▶ [TASK TO CARRY OUT]
Below are several entries. Transcribe exactly those lines that fall from the one with "simp only [State.endDownstream, mark]; rfl" through the one with "exact gone old", end lines included.

▶ [RECORD EXCERPTS]
*** Block opens ***

/-- The controller with the downstream side of a relay closed by STOP. -/
def State.relayClosed (s : State) : State := (s.follow [.stop, .release]).releaseRelay

section
variable {s : State} {r : OpenRelay} {dev : DevAddr} {dir : Dir}

theorem State.relaysAgain_iff :
    s.relaysAgain dev = true ↔
      s.os.part = .passthrough ∨ (s.os.part = .run ∧ s.journaledAt dev = none) := by
  cases part : s.os.part <;> simp [State.relaysAgain, part]

theorem State.relayAddress_marked (mark : r.mark ≠ .clear) :
    s.relayAddress r dev dir =
      (((s.directed dir).setPhase (.relay { r with step := .hostTurn })).say [.nack]).startIdle :=
  if_pos mark

theorem State.relayAddress_again (mark : r.mark = .clear)
    (again : s.os.part = .passthrough ∨ (s.os.part = .run ∧ s.journaledAt dev = none)) :
    s.relayAddress r dev dir =
      ((((s.directed dir).setPhase
        (.relay
          { dev := dev, inRun := s.os.part == .run, mark := .clear, step := .addressSent, word := [],
            count := 0 })).say []).stopIdle).follow [.repeatedStart, .address dev dir] := by
  have again : (s.directed dir).relaysAgain dev = true := State.relaysAgain_iff.mpr again
  exact (if_neg (by simp [mark])).trans (if_pos again)

theorem State.relayAddress_ends (mark : r.mark = .clear)
    (other : ¬(s.os.part = .passthrough ∨ (s.os.part = .run ∧ s.journaledAt dev = none))) :
    s.relayAddress r dev dir = (s.directed dir).relayClosed.classify dev dir := by
  have other : ¬ (s.directed dir).relaysAgain dev = true := fun c =>
    other (State.relaysAgain_iff.mp c)
  refine ((if_neg (by simp [mark])).trans (if_neg other)).trans ?_
  simp only [State.endDownstream, mark]; rfl

theorem State.relayClosed_sameBut (s : State) : s.sameBut s.relayClosed [.ds] := by
  intro p hp; cases p <;> simp_all [State.sameAt, State.relayClosed]

/-- The relay's downstream side is over when the address byte is classified. -/
theorem State.relayClosed_frame {t : State} {l : List Part}
    (h : (((s.directed dir).relayClosed).directed dir).sameBut t l) :
    s.sameBut t.settle (l ++ [.up, .ds]) := by
  refine State.sameBut_settled (State.sameBut_trans ?_ (State.sameBut_mono h fun _ =>
    List.mem_append_left _))
  refine State.sameBut_trans (State.sameBut_mono (s.directed_sameBut dir) (by simp)) ?_
  exact State.sameBut_trans (State.sameBut_mono (State.relayClosed_sameBut _) (by simp))
    (State.sameBut_mono (State.directed_sameBut _ dir) (by simp))

end

theorem State.refuseAddress_sameBut (s : State) : s.sameBut s.refuseAddress [.up] := by
  intro p hp; cases p <;> simp_all [State.sameAt]

/-- A read that opens, whatever its first byte comes from (R57, R61). -/
theorem State.openRead_spec (s : State) (m : MemberIx) (part : s.os.part ≠ .haltDown) :
    (∃ o, (s.openRead m).read = some o ∧ o.member = m ∧ o.buffer = none ∧ o.recorded = false ∧
      o.ended = false) ∧
    (s.openRead m).up.phase = .read ∧ (s.openRead m).up.dir = s.up.dir ∧
    (s.openRead m).up.drive.head? = some .ack ∧
    (s.openRead m).ds.ctl = (s.withdraw (.issue m)).ds.ctl ∧
    (s.openRead m).ds.drive = s.ds.drive ∧ (s.openRead m).ds.moved = s.ds.moved ∧
    (s.openRead m).ds.closing = s.ds.closing ∧ .issue m ∉ (s.openRead m).ds.waiting := by
  have read : (s.readOpened m).read = some (.opened m) := rfl
  have gone : .issue m ∉ (s.readOpened m).ds.waiting := State.not_mem_withdraw _ _
  rw [State.openRead_eq]
  obtain ⟨b, eq⟩ | ⟨f, eq | eq⟩ := State.serveDue_cases read (by nofun) part <;> rw [eq]
  · exact ⟨⟨_, rfl, rfl, rfl, rfl, rfl⟩, rfl, rfl, rfl, rfl, rfl, rfl, rfl, gone⟩
  · exact ⟨⟨_, rfl, rfl, rfl, rfl, rfl⟩, rfl, rfl, rfl, rfl, rfl, rfl, rfl, gone⟩
  · refine ⟨⟨_, State.raise_read _ _, rfl, rfl, rfl, rfl⟩, ?_⟩
    simp only [State.raise_up, State.raise_ds_ctl, State.raise_ds_drive, State.raise_ds_moved,
      State.raise_ds_closing, State.mem_raise]
    refine ⟨rfl, rfl, rfl, rfl, rfl, rfl, rfl, ?_⟩
    rintro (fetch | old)
    · cases fetch
    · exact gone old

theorem State.openRead_sameBut (s : State) (m : MemberIx) (part : s.os.part ≠ .haltDown) :
    s.sameBut (s.openRead m) [.up, .read, .ds] := by
  have read : (s.readOpened m).read = some (.opened m) := rfl
  rw [State.openRead_eq]
  refine State.sameBut_trans (s.readOpened_sameBut m) ?_
  obtain ⟨b, eq⟩ | ⟨f, eq | eq⟩ := State.serveDue_cases read (by nofun) part <;> rw [eq]
  · exact State.sameBut_mono (State.serveByte_sameBut _ b) (by simp)
  · intro p hp; cases p <;> simp_all [State.sameAt]
  · refine State.sameBut_trans ?_ (State.sameBut_mono (State.raise_sameBut _ _) (by simp))
    intro p hp; cases p <;> simp_all [State.sameAt]

section
variable {s : State} {r : OpenRelay} {dev : DevAddr} {m : MemberIx} (running : s.inReset = false)
  (phase : s.up.phase = .relay r) (mark : r.mark = .clear) (part : s.os.part = .run)
  (member : s.journaledAt dev = some m)
include running phase mark part member

/-- A repeated START to a journaled member ends the relay's downstream side (R111). -/
theorem exec_relayRestart_journaled (dir : Dir) :
    exec (.relayRepeatedStart dev dir) s =
      .next ((((s.directed dir).relayClosed).directed dir).serveMember m dir).settle := by
  have other : ¬(s.os.part = .passthrough ∨ (s.os.part = .run ∧ s.journaledAt dev = none)) := by
    simp [part, member]
  rw [exec_relayRepeatedStart running phase dev dir, State.relayAddress_ends mark other,
    State.classify_journaled (s := (s.directed dir).relayClosed) part member]

/-- Its address byte (W) is answered by admission (R100). -/
theorem relayRestart_write :
    ∃ t, exec (.relayRepeatedStart dev .write) s = .next t ∧
      t.ds = { (s.follow [.stop, .release]).ds with ctl := .free, closing := true } ∧
      (s.memberState m = .held ∨ 32 ≤ s.journal.length →
        t.up = { phase := .notAddressed, dir := some .write, idle := none, drive := [.nack] }) ∧
      (s.memberState m ≠ .held → s.journal.length < 32 →
        t.up =
          { phase := .write { member := m, word := [], dataCount := 0, mark := .clear }
            dir := some .write, idle := some s.now, drive := [.ack] } ∧
        t.reserved = true) ∧
      s.sameBut t [.up, .ds] := by
  have run := exec_relayRestart_journaled running phase mark part member .write
  generalize hv : ((s.directed .write).relayClosed).directed .write = v at run
  have ds : v.ds = { (s.follow [.stop, .release]).ds with ctl := .free, closing := true } := by
    rw [← hv]; rfl
  have up : v.up = { s.up with dir := some .write } := by rw [← hv]; rfl
  have now : v.now = s.now := by rw [← hv]; rfl
  have state : v.memberState m = s.memberState m := by rw [← hv]; rfl
  have journal : v.journal = s.journal := by rw [← hv]; rfl
  have frame : ∀ {t : State}, v.sameBut t [.up] → s.sameBut t.settle [.up, .ds] := fun told =>
    State.sameBut_mono (State.relayClosed_frame (dir := .write) (hv ▸ told)) (by simp)
  by_cases refused : v.memberState m = .held ∨ 32 ≤ v.journal.length
  · rw [State.admission_refuses refused] at run
    rw [state, journal] at refused
    exact ⟨_, run, ds, fun _ => by simp [State.refuseAddress, up], fun free room =>
      absurd refused (not_or.mpr ⟨free, Nat.not_le.mpr room⟩), frame v.refuseAddress_sameBut⟩
  · obtain ⟨free, room⟩ := not_or.mp refused
    rw [State.admission_admits free (Nat.lt_of_not_le room)] at run
    rw [state, journal] at refused
    exact ⟨_, run, ds, fun no => absurd no refused,
      fun _ _ => ⟨by simp [State.admitted, State.startIdle, State.say, State.setPhase, up, now], rfl⟩,
      frame (v.admitted_sameBut m)⟩

/-- Its address byte (R) is answered by the busy policy (R59). -/
theorem relayRestart_read :
    ((s.slot m).isSome = true → (s.info m).hold = false →
      ∃ t, exec (.relayRepeatedStart dev .read) s = .next t ∧
        t.ds = { (s.follow [.stop, .release]).ds with ctl := .free, closing := true } ∧
        t.up = { phase := .notAddressed, dir := some .read, idle := none, drive := [.nack] } ∧
        s.sameBut t [.up, .ds]) ∧
    ((s.slot m = none ∨ (s.info m).hold = true) →
      ∃ t o, exec (.relayRepeatedStart dev .read) s = .next t ∧ t.ds.ctl = .free ∧
        t.ds.drive = (s.follow [.stop, .release]).ds.drive ∧
        t.ds.moved = (s.follow [.stop, .release]).ds.moved ∧ t.ds.closing = true ∧
        t.up.phase = .read ∧ t.up.dir = some .read ∧
        t.up.drive.head? = some .ack ∧ t.read = some o ∧ o.member = m ∧ o.buffer = none ∧
        o.recorded = false ∧ o.ended = false ∧ .issue m ∉ t.ds.waiting ∧
        s.sameBut t [.up, .read, .ds]) := by
  have run := exec_relayRestart_journaled running phase mark part member .read
  refine ⟨fun busy nack => ?_, fun open_ => ?_⟩
  · have eq := State.busyPolicy_refused (s := ((s.directed .read).relayClosed).directed .read) busy nack
    rw [State.serveMember, eq] at run
    exact ⟨_, run, rfl, rfl, State.sameBut_mono
      (State.relayClosed_frame (State.refuseAddress_sameBut _)) (by simp)⟩
  · have eq := State.busyPolicy_opens (s := ((s.directed .read).relayClosed).directed .read) open_
    rw [State.serveMember, eq] at run
    have awake : (((s.directed .read).relayClosed).directed .read).os.part ≠ .haltDown := by
      change s.os.part ≠ _; rw [part]; nofun
    obtain ⟨⟨o, read, own, buffer, recorded, ended⟩, phase, dir, first, ctl, drive, moved, closing,
      noIssue⟩ := State.openRead_spec _ m awake
    exact ⟨_, o, run, ctl, drive, moved, closing, phase, dir, first, read, own, buffer, recorded,
      ended, noIssue, State.sameBut_mono (State.relayClosed_frame (State.openRead_sameBut _ m awake))
        (by simp)⟩

end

*** Block closes ***

▶ [EXERCISE RESPONSE]
  simp only [State.endDownstream, mark]; rfl

theorem State.relayClosed_sameBut (s : State) : s.sameBut s.relayClosed [.ds] := by
  intro p hp; cases p <;> simp_all [State.sameAt, State.relayClosed]

/-- The relay's downstream side is over when the address byte is classified. -/
theorem State.relayClosed_frame {t : State} {l : List Part}
    (h : (((s.directed dir).relayClosed).directed dir).sameBut t l) :
    s.sameBut t.settle (l ++ [.up, .ds]) := by
  refine State.sameBut_settled (State.sameBut_trans ?_ (State.sameBut_mono h fun _ =>
    List.mem_append_left _))
  refine State.sameBut_trans (State.sameBut_mono (s.directed_sameBut dir) (by simp)) ?_
  exact State.sameBut_trans (State.sameBut_mono (State.relayClosed_sameBut _) (by simp))
    (State.sameBut_mono (State.directed_sameBut _ dir) (by simp))

end

theorem State.refuseAddress_sameBut (s : State) : s.sameBut s.refuseAddress [.up] := by
  intro p hp; cases p <;> simp_all [State.sameAt]

/-- A read that opens, whatever its first byte comes from (R57, R61). -/
theorem State.openRead_spec (s : State) (m : MemberIx) (part : s.os.part ≠ .haltDown) :
    (∃ o, (s.openRead m).read = some o ∧ o.member = m ∧ o.buffer = none ∧ o.recorded = false ∧
      o.ended = false) ∧
    (s.openRead m).up.phase = .read ∧ (s.openRead m).up.dir = s.up.dir ∧
    (s.openRead m).up.drive.head? = some .ack ∧
    (s.openRead m).ds.ctl = (s.withdraw (.issue m)).ds.ctl ∧
    (s.openRead m).ds.drive = s.ds.drive ∧ (s.openRead m).ds.moved = s.ds.moved ∧
    (s.openRead m).ds.closing = s.ds.closing ∧ .issue m ∉ (s.openRead m).ds.waiting := by
  have read : (s.readOpened m).read = some (.opened m) := rfl
  have gone : .issue m ∉ (s.readOpened m).ds.waiting := State.not_mem_withdraw _ _
  rw [State.openRead_eq]
  obtain ⟨b, eq⟩ | ⟨f, eq | eq⟩ := State.serveDue_cases read (by nofun) part <;> rw [eq]
  · exact ⟨⟨_, rfl, rfl, rfl, rfl, rfl⟩, rfl, rfl, rfl, rfl, rfl, rfl, rfl, gone⟩
  · exact ⟨⟨_, rfl, rfl, rfl, rfl, rfl⟩, rfl, rfl, rfl, rfl, rfl, rfl, rfl, gone⟩
  · refine ⟨⟨_, State.raise_read _ _, rfl, rfl, rfl, rfl⟩, ?_⟩
    simp only [State.raise_up, State.raise_ds_ctl, State.raise_ds_drive, State.raise_ds_moved,
      State.raise_ds_closing, State.mem_raise]
    refine ⟨rfl, rfl, rfl, rfl, rfl, rfl, rfl, ?_⟩
    rintro (fetch | old)
    · cases fetch
    · exact gone old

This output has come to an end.